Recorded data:
-- ==== Sys2Proof/Laws/EffSapflowOps.lean ====
section
/-! SUPPORT. What each function of Machine/SapflowOps.lean may change (see Laws/Effect.lean): its mask of fields, canonical memories, one-way fuses. -/
set_option linter.all false
namespace Sys2Proof.Machine

theorem State.slotAborted_eff (s : Sys2Proof.Machine.State) {cM : Nat} {sB : State} (hB : Eff cM sB s) (hM : Within 17593261891712 cM) :
    Eff cM sB (State.slotAborted s) := by
  refine Eff.call hB ?_ hM; clear hB hM
  unfold State.slotAborted
  repeat' first
    | with_reducible exact Eff.refl _ _
    | with_reducible assumption
    | ((with_reducible refine Within.intro ?_); rfl)
    | intro _
    | (extract_lets +onlyGivenNames x; refine Eff.step (c := 17593261891712) (s := s) x ?_ (fun hx => ?_) <;> [(unfold x; clear x); (clear_value x; revert x; intro _ _)])
    | (extract_lets +onlyGivenNames x; refine Eff.step (c := 17593261891712) (s := s) x.2 ?_ (fun hx => ?_) <;> [(unfold x; clear x); (clear_value x; revert x; intro _ _)])
    | (extract_lets +onlyGivenNames y; clear_value y; revert y; intro _)
    | with_reducible apply State.setReg_eff
    | with_reducible apply State.event_eff
    | with_reducible refine Eff.each ?_ ?_
    | with_reducible refine Eff.foldl ?_ ?_
    | with_reducible refine Eff.foldl_snd ?_ ?_
    | with_reducible refine Eff.foldl_fst ?_ ?_
    | refine Eff.of_snd ?_ (by with_reducible assumption)
    | with_reducible apply Eff.Outcome.ite
    | with_reducible apply Eff.Opt.ite
    | with_reducible apply Eff.Opt.some
    | with_reducible exact Eff.Opt.none
    | with_reducible apply Eff.ite
    | with_reducible apply Eff.ite_snd
    | dsimp only
    | split
    | ((simp only [Eff.mk_iff]); refine EffMk.lit ?_ rfl rfl rfl rfl)

theorem State.slotBegins_eff (s : Sys2Proof.Machine.State) {cM : Nat} {sB : State} (hB : Eff cM sB s) (hM : Within 17610441765056 cM) :
    Eff cM sB (State.slotBegins s) := by
  refine Eff.call hB ?_ hM; clear hB hM
  unfold State.slotBegins
  repeat' first
    | with_reducible exact Eff.refl _ _
    | with_reducible assumption
    | ((with_reducible refine Within.intro ?_); rfl)
    | intro _
    | (extract_lets +onlyGivenNames x; refine Eff.step (c := 17610441765056) (s := s) x ?_ (fun hx => ?_) <;> [(unfold x; clear x); (clear_value x; revert x; intro _ _)])
    | (extract_lets +onlyGivenNames x; refine Eff.step (c := 17610441765056) (s := s) x.2 ?_ (fun hx => ?_) <;> [(unfold x; clear x); (clear_value x; revert x; intro _ _)])
    | (extract_lets +onlyGivenNames y; clear_value y; revert y; intro _)
    | with_reducible apply State.slotAborted_eff
    | with_reducible apply State.slotMemory_eff
    | with_reducible apply State.setReg_eff
    | with_reducible apply State.chooseGuards_eff
    | with_reducible refine Eff.each ?_ ?_
    | with_reducible refine Eff.foldl ?_ ?_
    | with_reducible refine Eff.foldl_snd ?_ ?_
    | with_reducible refine Eff.foldl_fst ?_ ?_
    | refine Eff.of_snd ?_ (by with_reducible assumption)
    | with_reducible apply Eff.Outcome.ite
    | with_reducible apply Eff.Opt.ite
    | with_reducible apply Eff.Opt.some
    | with_reducible exact Eff.Opt.none
    | with_reducible apply Eff.ite
    | with_reducible apply Eff.ite_snd
    | dsimp only
    | split
    | ((simp only [Eff.mk_iff]); refine EffMk.lit ?_ rfl rfl rfl rfl)

theorem State.slotCut_eff (s : Sys2Proof.Machine.State) {cM : Nat} {sB : State} (hB : Eff cM sB s) (hM : Within 17610441760896 cM) :
    Eff cM sB (State.slotCut s) := by
  refine Eff.call hB ?_ hM; clear hB hM
  unfold State.slotCut
  repeat' first
    | with_reducible exact Eff.refl _ _
    | with_reducible assumption
    | ((with_reducible refine Within.intro ?_); rfl)
    | intro _
    | (extract_lets +onlyGivenNames x; refine Eff.step (c := 17610441760896) (s := s) x ?_ (fun hx => ?_) <;> [(unfold x; clear x); (clear_value x; revert x; intro _ _)])
    | (extract_lets +onlyGivenNames x; refine Eff.step (c := 17610441760896) (s := s) x.2 ?_ (fun hx => ?_) <;> [(unfold x; clear x); (clear_value x; revert x; intro _ _)])
    | (extract_lets +onlyGivenNames y; clear_value y; revert y; intro _)
    | with_reducible apply State.chooseGuards_eff
    | with_reducible apply State.setReg_eff
    | with_reducible refine Eff.each ?_ ?_
    | with_reducible refine Eff.foldl ?_ ?_
    | with_reducible refine Eff.foldl_snd ?_ ?_
    | with_reducible refine Eff.foldl_fst ?_ ?_
    | refine Eff.of_snd ?_ (by with_reducible assumption)
    | with_reducible apply Eff.Outcome.ite
    | with_reducible apply Eff.Opt.ite
    | with_reducible apply Eff.Opt.some
    | with_reducible exact Eff.Opt.none
    | with_reducible apply Eff.ite
    | with_reducible apply Eff.ite_snd
    | dsimp only
    | split
    | ((simp only [Eff.mk_iff]); refine EffMk.lit ?_ rfl rfl rfl rfl)

theorem State.startCalibrations_eff (s : Sys2Proof.Machine.State) {cM : Nat} {sB : State} (hB : Eff cM sB s) (hM : Within 536870912 cM) :
    Eff cM sB (State.startCalibrations s) := by
  refine Eff.call hB ?_ hM; clear hB hM
  unfold State.startCalibrations
  repeat' first
    | with_reducible exact Eff.refl _ _
    | with_reducible assumption
    | intro _
    | (extract_lets +onlyGivenNames x; refine Eff.step (c := 536870912) (s := s) x ?_ (fun hx => ?_) <;> [(unfold x; clear x); (clear_value x; revert x; intro _ _)])
    | (extract_lets +onlyGivenNames x; refine Eff.step (c := 536870912) (s := s) x.2 ?_ (fun hx => ?_) <;> [(unfold x; clear x); (clear_value x; revert x; intro _ _)])
    | (extract_lets +onlyGivenNames y; clear_value y; revert y; intro _)
    | with_reducible refine Eff.each ?_ ?_
    | with_reducible refine Eff.foldl ?_ ?_
    | with_reducible refine Eff.foldl_snd ?_ ?_
    | with_reducible refine Eff.foldl_fst ?_ ?_
    | refine Eff.of_snd ?_ (by with_reducible assumption)
    | with_reducible apply Eff.Outcome.ite
    | with_reducible apply Eff.Opt.ite
    | with_reducible apply Eff.Opt.some
    | with_reducible exact Eff.Opt.none
    | with_reducible apply Eff.ite
    | with_reducible apply Eff.ite_snd
    | dsimp only
    | split
    | ((simp only [Eff.mk_iff]); refine EffMk.lit ?_ rfl rfl rfl rfl)

theorem State.cutCalibration_eff (s : Sys2Proof.Machine.State) (channel : ℕ → Bool) (output : ℕ → Bool) {cM : Nat} {sB : State} (hB : Eff cM sB s) (hM : Within 536871040 cM) :
    Eff cM sB (State.cutCalibration s channel output) := by
  refine Eff.call hB ?_ hM; clear hB hM
  unfold State.cutCalibration
  repeat' first
    | with_reducible exact Eff.refl _ _
    | with_reducible assumption
    | ((with_reducible refine Within.intro ?_); rfl)
    | intro _
    | (extract_lets +onlyGivenNames x; refine Eff.step (c := 536871040) (s := s) x ?_ (fun hx => ?_) <;> [(unfold x; clear x); (clear_value x; revert x; intro _ _)])
    | (extract_lets +onlyGivenNames x; refine Eff.step (c := 536871040) (s := s) x.2 ?_ (fun hx => ?_) <;> [(unfold x; clear x); (clear_value x; revert x; intro _ _)])
    | (extract_lets +onlyGivenNames y; clear_value y; revert y; intro _)
    | with_reducible apply State.abandonPilots_eff
    | with_reducible apply State.abandonPiezo_eff
    | with_reducible refine Eff.each ?_ ?_
    | with_reducible refine Eff.foldl ?_ ?_
    | with_reducible refine Eff.foldl_snd ?_ ?_
    | with_reducible refine Eff.foldl_fst ?_ ?_
    | refine Eff.of_snd ?_ (by with_reducible assumption)
    | with_reducible apply Eff.Outcome.ite
    | with_reducible apply Eff.Opt.ite
    | with_reducible apply Eff.Opt.some
    | with_reducible exact Eff.Opt.none
    | with_reducible apply Eff.ite
    | with_reducible apply Eff.ite_snd
    | dsimp only
    | split
    | ((simp only [Eff.mk_iff]); refine EffMk.lit ?_ rfl rfl rfl rfl)

theorem State.pauseCalibration_eff (s : Sys2Proof.Machine.State) {cM : Nat} {sB : State} (hB : Eff cM sB s) (hM : Within 805306496 cM) :
    Eff cM sB (State.pauseCalibration s) := by
  refine Eff.call hB ?_ hM; clear hB hM
  unfold State.pauseCalibration
  repeat' first
    | with_reducible exact Eff.refl _ _
    | with_reducible assumption
    | ((with_reducible refine Within.intro ?_); rfl)
    | intro _
    | (extract_lets +onlyGivenNames x; refine Eff.step (c := 805306496) (s := s) x ?_ (fun hx => ?_) <;> [(unfold x; clear x); (clear_value x; revert x; intro _ _)])
    | (extract_lets +onlyGivenNames x; refine Eff.step (c := 805306496) (s := s) x.2 ?_ (fun hx => ?_) <;> [(unfold x; clear x); (clear_value x; revert x; intro _ _)])
    | (extract_lets +onlyGivenNames y; clear_value y; revert y; intro _)
    | with_reducible apply State.cutCalibration_eff
    | with_reducible apply State.setReg_eff
    | with_reducible refine Eff.each ?_ ?_
    | with_reducible refine Eff.foldl ?_ ?_
    | with_reducible refine Eff.foldl_snd ?_ ?_
    | with_reducible refine Eff.foldl_fst ?_ ?_
    | refine Eff.of_snd ?_ (by with_reducible assumption)
    | with_reducible apply Eff.Outcome.ite
    | with_reducible apply Eff.Opt.ite
    | with_reducible apply Eff.Opt.some
    | with_reducible exact Eff.Opt.none
    | with_reducible apply Eff.ite
    | with_reducible apply Eff.ite_snd
    | dsimp only
    | split
    | ((simp only [Eff.mk_iff]); refine EffMk.lit ?_ rfl rfl rfl rfl)

theorem State.withdrawBuild_eff (s : Sys2Proof.Machine.State) (h : ℕ) {cM : Nat} {sB : State} (hB : Eff cM sB s) (hM : Within 17602120261760 cM) :
    Eff cM sB (State.withdrawBuild s h) := by
  refine Eff.call hB ?_ hM; clear hB hM
  unfold State.withdrawBuild
  repeat' first
    | with_reducible exact Eff.refl _ _
    | with_reducible assumption
    | ((with_reducible refine Within.intro ?_); rfl)
    | intro _
    | (extract_lets +onlyGivenNames x; refine Eff.step (c := 17602120261760) (s := s) x ?_ (fun hx => ?_) <;> [(unfold x; clear x); (clear_value x; revert x; intro _ _)])
    | (extract_lets +onlyGivenNames x; refine Eff.step (c := 17602120261760) (s := s) x.2 ?_ (fun hx => ?_) <;> [(unfold x; clear x); (clear_value x; revert x; intro _ _)])
    | (extract_lets +onlyGivenNames y; clear_value y; revert y; intro _)
    | with_reducible apply State.inc_eff
    | with_reducible apply State.canopyEnter_eff
    | with_reducible apply State.spoilBuild_eff
    | with_reducible refine Eff.each ?_ ?_
    | with_reducible refine Eff.foldl ?_ ?_
    | with_reducible refine Eff.foldl_snd ?_ ?_
    | with_reducible refine Eff.foldl_fst ?_ ?_
    | refine Eff.of_snd ?_ (by with_reducible assumption)
    | with_reducible apply Eff.Outcome.ite
    | with_reducible apply Eff.Opt.ite
    | with_reducible apply Eff.Opt.some
    | with_reducible exact Eff.Opt.none
    | with_reducible apply Eff.ite
    | with_reducible apply Eff.ite_snd
    | dsimp only
    | split
    | ((simp only [Eff.mk_iff]); refine EffMk.lit ?_ rfl rfl rfl rfl)

theorem State.sapflowEvent_eff (s : Sys2Proof.Machine.State) (resource : ℕ) (die : ℕ) (reason : ℕ) (mw : ℕ) {cM : Nat} {sB : State} (hB : Eff cM sB s) (hM : Within 17593261891712 cM) :
    Eff cM sB (State.sapflowEvent s resource die reason mw) := by
  refine Eff.call hB ?_ hM; clear hB hM
  unfold State.sapflowEvent
  repeat' first
    | with_reducible exact Eff.refl _ _
    | with_reducible assumption
    | ((with_reducible refine Within.intro ?_); rfl)
    | intro _
    | (extract_lets +onlyGivenNames x; refine Eff.step (c := 17593261891712) (s := s) x ?_ (fun hx => ?_) <;> [(unfold x; clear x); (clear_value x; revert x; intro _ _)])
    | (extract_lets +onlyGivenNames x; refine Eff.step (c := 17593261891712) (s := s) x.2 ?_ (fun hx => ?_) <;> [(unfold x; clear x); (clear_value x; revert x; intro _ _)])
    | (extract_lets +onlyGivenNames y; clear_value y; revert y; intro _)
    | with_reducible apply State.event_eff
    | with_reducible refine Eff.each ?_ ?_
    | with_reducible refine Eff.foldl ?_ ?_
    | with_reducible refine Eff.foldl_snd ?_ ?_
    | with_reducible refine Eff.foldl_fst ?_ ?_
    | refine Eff.of_snd ?_ (by with_reducible assumption)
    | with_reducible apply Eff.Outcome.ite
    | with_reducible apply Eff.Opt.ite
    | with_reducible apply Eff.Opt.some
    | with_reducible exact Eff.Opt.none
    | with_reducible apply Eff.ite
    | with_reducible apply Eff.ite_snd
    | dsimp only
    | split
    | ((simp only [Eff.mk_iff]); refine EffMk.lit ?_ rfl rfl rfl rfl)

theorem State.boardWindow_eff (s : Sys2Proof.Machine.State) (b : ℕ) {cM : Nat} {sB : State} (hB : Eff cM sB s) (hM : Within 17593530327168 cM) :
    Eff cM sB (State.boardWindow s b) := by
  refine Eff.call hB ?_ hM; clear hB hM
  unfold State.boardWindow
  repeat' first
    | with_reducible exact Eff.refl _ _
    | with_reducible assumption
    | ((with_reducible refine Within.intro ?_); rfl)
    | intro _
    | (extract_lets +onlyGivenNames x; refine Eff.step (c := 17593530327168) (s := s) x ?_ (fun hx => ?_) <;> [(unfold x; clear x); (clear_value x; revert x; intro _ _)])
    | (extract_lets +onlyGivenNames x; refine Eff.step (c := 17593530327168) (s := s) x.2 ?_ (fun hx => ?_) <;> [(unfold x; clear x); (clear_value x; revert x; intro _ _)])
    | (extract_lets +onlyGivenNames y; clear_value y; revert y; intro _)
    | with_reducible apply State.raise_eff
    | with_reducible apply State.setReg_eff
    | with_reducible apply State.inc_eff
    | with_reducible apply State.event_eff
    | with_reducible refine Eff.each ?_ ?_
    | with_reducible refine Eff.foldl ?_ ?_
    | with_reducible refine Eff.foldl_snd ?_ ?_
    | with_reducible refine Eff.foldl_fst ?_ ?_
    | refine Eff.of_snd ?_ (by with_reducible assumption)
    | with_reducible apply Eff.Outcome.ite
    | with_reducible apply Eff.Opt.ite
    | with_reducible apply Eff.Opt.some
    | with_reducible exact Eff.Opt.none
    | with_reducible apply Eff.ite
    | with_reducible apply Eff.ite_snd
    | dsimp only
    | split
    | ((simp only [Eff.mk_iff]); refine EffMk.lit ?_ rfl rfl rfl rfl)

end Sys2Proof.Machine
end

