theorem execPerstNAssert_eff (s : Sys2Proof.Machine.State) :
    Eff.Outcome 35184372023242 s (execPerstNAssert s) := by
  unfold execPerstNAssert
  repeat' first
    | with_reducible exact Eff.refl _ _
    | with_reducible assumption
    | ((with_reducible refine Within.intro ?_); rfl)
    | intro _
    | (extract_lets +onlyGivenNames x; refine Eff.step (c := 35184372023242) (s := s) x ?_ (fun hx => ?_) <;> [(unfold x; clear x); (clear_value x; revert x; intro _ _)])
    | (extract_lets +onlyGivenNames x; refine Eff.step (c := 35184372023242) (s := s) x.2 ?_ (fun hx => ?_) <;> [(unfold x; clear x); (clear_value x; revert x; intro _ _)])
    | (extract_lets +onlyGivenNames y; clear_value y; revert y; intro _)
    | refine Eff.Outcome.next ?_
    | with_reducible apply State.powered_eff
    | with_reducible apply State.endpointReset_eff
    | with_reducible apply State.modInst_eff
    | with_reducible apply State.perstRestart_eff
    | with_reducible refine Eff.each ?_ ?_
    | with_reducible refine Eff.foldl ?_ ?_
    | with_reducible refine Eff.foldl_snd ?_ ?_
    | with_reducible refine Eff.foldl_fst ?_ ?_
    | refine Eff.of_snd ?_ (by with_reducible assumption)
    | with_reducible apply Eff.Outcome.ite
    | with_reducible apply Eff.Opt.ite
    | with_reducible apply Eff.Opt.some
    | with_reducible exact Eff.Opt.none
    | with_reducible apply Eff.ite
    | with_reducible apply Eff.ite_snd
    | dsimp only
    | split
    | ((simp only [Eff.mk_iff]); refine EffMk.lit ?_ rfl rfl rfl rfl)

theorem execPerstNRelease_eff (s : Sys2Proof.Machine.State) :
    Eff.Outcome 131072 s (execPerstNRelease s) := by
  unfold execPerstNRelease
  repeat' first
    | with_reducible exact Eff.refl _ _
    | with_reducible assumption
    | intro _
    | (extract_lets +onlyGivenNames x; refine Eff.step (c := 131072) (s := s) x ?_ (fun hx => ?_) <;> [(unfold x; clear x); (clear_value x; revert x; intro _ _)])
    | (extract_lets +onlyGivenNames x; refine Eff.step (c := 131072) (s := s) x.2 ?_ (fun hx => ?_) <;> [(unfold x; clear x); (clear_value x; revert x; intro _ _)])
    | (extract_lets +onlyGivenNames y; clear_value y; revert y; intro _)
    | refine Eff.Outcome.next ?_
    | with_reducible refine Eff.each ?_ ?_
    | with_reducible refine Eff.foldl ?_ ?_
    | with_reducible refine Eff.foldl_snd ?_ ?_
    | with_reducible refine Eff.foldl_fst ?_ ?_
    | refine Eff.of_snd ?_ (by with_reducible assumption)
    | with_reducible apply Eff.Outcome.ite
    | with_reducible apply Eff.Opt.ite
    | with_reducible apply Eff.Opt.some
    | with_reducible exact Eff.Opt.none
    | with_reducible apply Eff.ite
    | with_reducible apply Eff.ite_snd
    | dsimp only
    | split
    | ((simp only [Eff.mk_iff]); refine EffMk.lit ?_ rfl rfl rfl rfl)

theorem State.romChecked_eff (s : State) (romOk : Bool) (t : State) {cM : Nat} {sB : State} (hB : Eff cM sB s) (hT : Eff cM sB t) (hM : Within 17592189452416 cM) :
    Eff cM sB (State.romChecked s romOk t) := by
  unfold State.romChecked
  split
  · exact hT
  · exact State.bootHalt_eff _ _ _ hB hM

theorem State.linkStarts_eff (s : Sys2Proof.Machine.State) {cM : Nat} {sB : State} (hB : Eff cM sB s) (hM : Within 393216 cM) :
    Eff cM sB (State.linkStarts s) := by
  refine Eff.call hB ?_ hM; clear hB hM
  unfold State.linkStarts
  repeat' first
    | with_reducible exact Eff.refl _ _
    | with_reducible assumption
    | intro _
    | (extract_lets +onlyGivenNames x; refine Eff.step (c := 393216) (s := s) x ?_ (fun hx => ?_) <;> [(unfold x; clear x); (clear_value x; revert x; intro _ _)])
    | (extract_lets +onlyGivenNames x; refine Eff.step (c := 393216) (s := s) x.2 ?_ (fun hx => ?_) <;> [(unfold x; clear x); (clear_value x; revert x; intro _ _)])
    | (extract_lets +onlyGivenNames y; clear_value y; revert y; intro _)
    | with_reducible refine Eff.each ?_ ?_
    | with_reducible refine Eff.foldl ?_ ?_
    | with_reducible refine Eff.foldl_snd ?_ ?_
    | with_reducible refine Eff.foldl_fst ?_ ?_
    | refine Eff.of_snd ?_ (by with_reducible assumption)
    | with_reducible apply Eff.Outcome.ite
    | with_reducible apply Eff.Opt.ite
    | with_reducible apply Eff.Opt.some
    | with_reducible exact Eff.Opt.none
    | with_reducible apply Eff.ite
    | with_reducible apply Eff.ite_snd
    | dsimp only
    | split
    | ((simp only [Eff.mk_iff]); refine EffMk.lit ?_ rfl rfl rfl rfl)

theorem State.clockReaches_eff (s : Sys2Proof.Machine.State) (t : ℕ) {cM : Nat} {sB : State} (hB : Eff cM sB s) (hM : Within 6 cM) :
    Eff cM sB (State.clockReaches s t) := by
  refine Eff.call hB ?_ hM; clear hB hM
  unfold State.clockReaches
  repeat' first
    | with_reducible exact Eff.refl _ _
    | with_reducible assumption
    | intro _
    | (extract_lets +onlyGivenNames x; refine Eff.step (c := 6) (s := s) x ?_ (fun hx => ?_) <;> [(unfold x; clear x); (clear_value x; revert x; intro _ _)])
    | (extract_lets +onlyGivenNames x; refine Eff.step (c := 6) (s := s) x.2 ?_ (fun hx => ?_) <;> [(unfold x; clear x); (clear_value x; revert x; intro _ _)])
    | (extract_lets +onlyGivenNames y; clear_value y; revert y; intro _)
    | with_reducible refine Eff.each ?_ ?_
    | with_reducible refine Eff.foldl ?_ ?_
    | with_reducible refine Eff.foldl_snd ?_ ?_
    | with_reducible refine Eff.foldl_fst ?_ ?_
    | refine Eff.of_snd ?_ (by with_reducible assumption)
    | with_reducible apply Eff.Outcome.ite
    | with_reducible apply Eff.Opt.ite
    | with_reducible apply Eff.Opt.some
    | with_reducible exact Eff.Opt.none
    | with_reducible apply Eff.ite
    | with_reducible apply Eff.ite_snd
    | dsimp only
    | split
    | ((simp only [Eff.mk_iff]); refine EffMk.lit ?_ rfl rfl rfl rfl)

PROBLEM STATEMENT: Every line of the records that includes the word "reason" should be gathered.

RESULT OF THIS TASK:
theorem State.sapflowEvent_eff (s : Sys2Proof.Machine.State) (resource : ℕ) (die : ℕ) (reason : ℕ) (mw : ℕ) {cM : Nat} {sB : State} (hB : Eff cM sB s) (hM : Within 17593261891712 cM) :
    Eff cM sB (State.sapflowEvent s resource die reason mw) := by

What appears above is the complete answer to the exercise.